以下、本発明の実施の形態による保圧弁を流体圧縮機としてのスクロール式空気圧縮機に適用した場合を例に挙げ、添付図面に従って詳細に説明する。
まず、図1ないし図7は本発明による第1の実施の形態を示している。この第1の実施の形態では、固定スクロールの一部を弁ケースとして保圧弁を一体的に設ける構成としている。
図1において、1は第1の実施の形態によるスクロール式流体圧縮機としてのスクロール式空気圧縮機を示している。このスクロール式空気圧縮機1は、空気を吸込んで圧縮し、この圧縮空気を後述の貯留タンク18に供給するものである。そして、スクロール式空気圧縮機1は、図2に示す如く、後述のケーシング2、固定スクロール3、旋回スクロール5、電動モータ7、回転軸8、偏心ブッシュ11、自転防止機構14等により構成されている。

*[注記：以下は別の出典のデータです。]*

theorem getLsbD_toNat {n : Nat} (v : BitVec n) (k : Nat) : (v.getLsbD k).toNat = v.toNat / 2 ^ k % 2 :=
  Nat.toNat_testBit _ _

/-- Settles O19: each bit is the number shifted down, modulo 2; the listed values compute. -/
theorem popcountIsTheBitSum : Obligations.PopcountIsTheBitSum := by
  refine ⟨fun v => ⟨?_, popcount8_le v⟩, by decide⟩
  simp only [popcount8_eq_sum_map, getLsbD_toNat]

/-- A population count fits an entry, so that pushing it keeps the number (R131). -/
theorem entryOfCount_popcount8_toNat (v : Byte) : (entryOfCount (popcount8 v)).toNat = popcount8 v := by
  have := popcount8_le v
  exact Nat.mod_eq_of_lt (by omega)

/-! The effective address (R133). -/

/-- Settles O20: the address is the sum by definition, and its bound is reached by the largest base and operand. -/
theorem effectiveAddressNeverWraps : Obligations.EffectiveAddressNeverWraps :=
  ⟨fun base v => ⟨rfl, effectiveAddress_le base v⟩, rfl⟩

/-! Where STORE and POPCNT complete (R130, R131). -/

/-- Settles O16: the answer is one `Memory.write` at the effective address, whose reads are known. -/
theorem storeInBoundsCompletes : Obligations.StoreInBoundsCompletes := by
  intro v s base value rest hs hin
  have hsame : (s.mem.write (effectiveAddress base v) (byteOfEntry value)).read (effectiveAddress base v) =
      byteOfEntry value := Memory.read_write_same _ _ _
  exact ⟨_, _, execStore_inside hs hin, rfl, rfl, rfl, rfl, State.memRead_eq_some.2 ⟨hin, hsame⟩,
    byteOfEntry_toNat value, fun a ha => State.memRead_setMem_congr (Memory.read_write_other _ ha _)⟩

/-- Settles O17: the pushed entry is the count, and the count is the number of one bits. -/
theorem popcntInBoundsCompletes : Obligations.PopcntInBoundsCompletes := fun _ _ _ _ hs hin =>
  ⟨_, execPopcnt_inside hs hin, (entryOfCount_popcount8_toNat _).trans (popcount8_eq_length_filter _)⟩

/-! Where they halt (R130, R131, R149). -/

/-- Settles O22: the two halting cases of the meaning, the depth test first. -/
theorem storeHaltsOnUnderflowThenBounds : Obligations.StoreHaltsOnUnderflowThenBounds :=
  ⟨fun _ _ hdepth => execStore_underflow hdepth, fun _ _ _ _ _ hs hout => execStore_outside hs hout⟩

/-- Settles O23: the two halting cases of the meaning, the depth test first. -/
theorem popcntHaltsOnUnderflowThenBounds : Obligations.PopcntHaltsOnUnderflowThenBounds :=
  ⟨fun _ _ hdepth => execPopcnt_underflow hdepth, fun _ _ _ _ hs hout => execPopcnt_outside hs hout⟩

/-! The frame of STORE. -/

theorem State.not_depth_lt_two {s : State} {top beneath : Entry} {rest : List Entry}
    (h : s.stack = top :: beneath :: rest) : ¬s.depth < 2 := by
  simp [State.depth_of_stack_cons h]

2はスクロール式空気圧縮機1の外殻を構成するケーシングで、該ケーシング2は、軸方向の一側に電動モータ7が取付けられ、軸方向の他側が開口した有底筒状体として形成されている。そして、ケーシング2は、軸方向の他側(固定スクロール3側)が開口した筒部2Aと、該筒部2Aの軸方向一側に一体形成され径方向内向きに延びた環状の底部2Bと、該底部2Bの内周側から軸方向の他側に向けて突出した筒状の軸受取付部2Cとから大略構成されている。
また、ケーシング2の筒部2A内には、後述の旋回スクロール5、偏心ブッシュ11、自転防止機構14等が収容されている。また、ケーシング2の底部2B側には、旋回スクロール5に付加されるスラスト荷重を自転防止機構14を介して受承する複数の台座部2D(図2中に1個のみ図示)が設けられ、これらの台座部2Dは、ケーシング2の周方向に所定の間隔をもって配設されている。
3はケーシング2(筒部2A)の開口端側に固定して設けられた固定スクロールである。この固定スクロール3は、円板状に形成された鏡板と呼ばれる板体3Aと、該板体3Aの表面に立設された渦巻状のラップ部3Bと、該ラップ部3Bを径方向外側から取囲むように板体3Aの外周側に設けられ、複数本のボルト4(1本のみ図示)によりケーシング2(筒部2A)の開口端側に締結された筒状の支持部3Cとにより大略構成されている。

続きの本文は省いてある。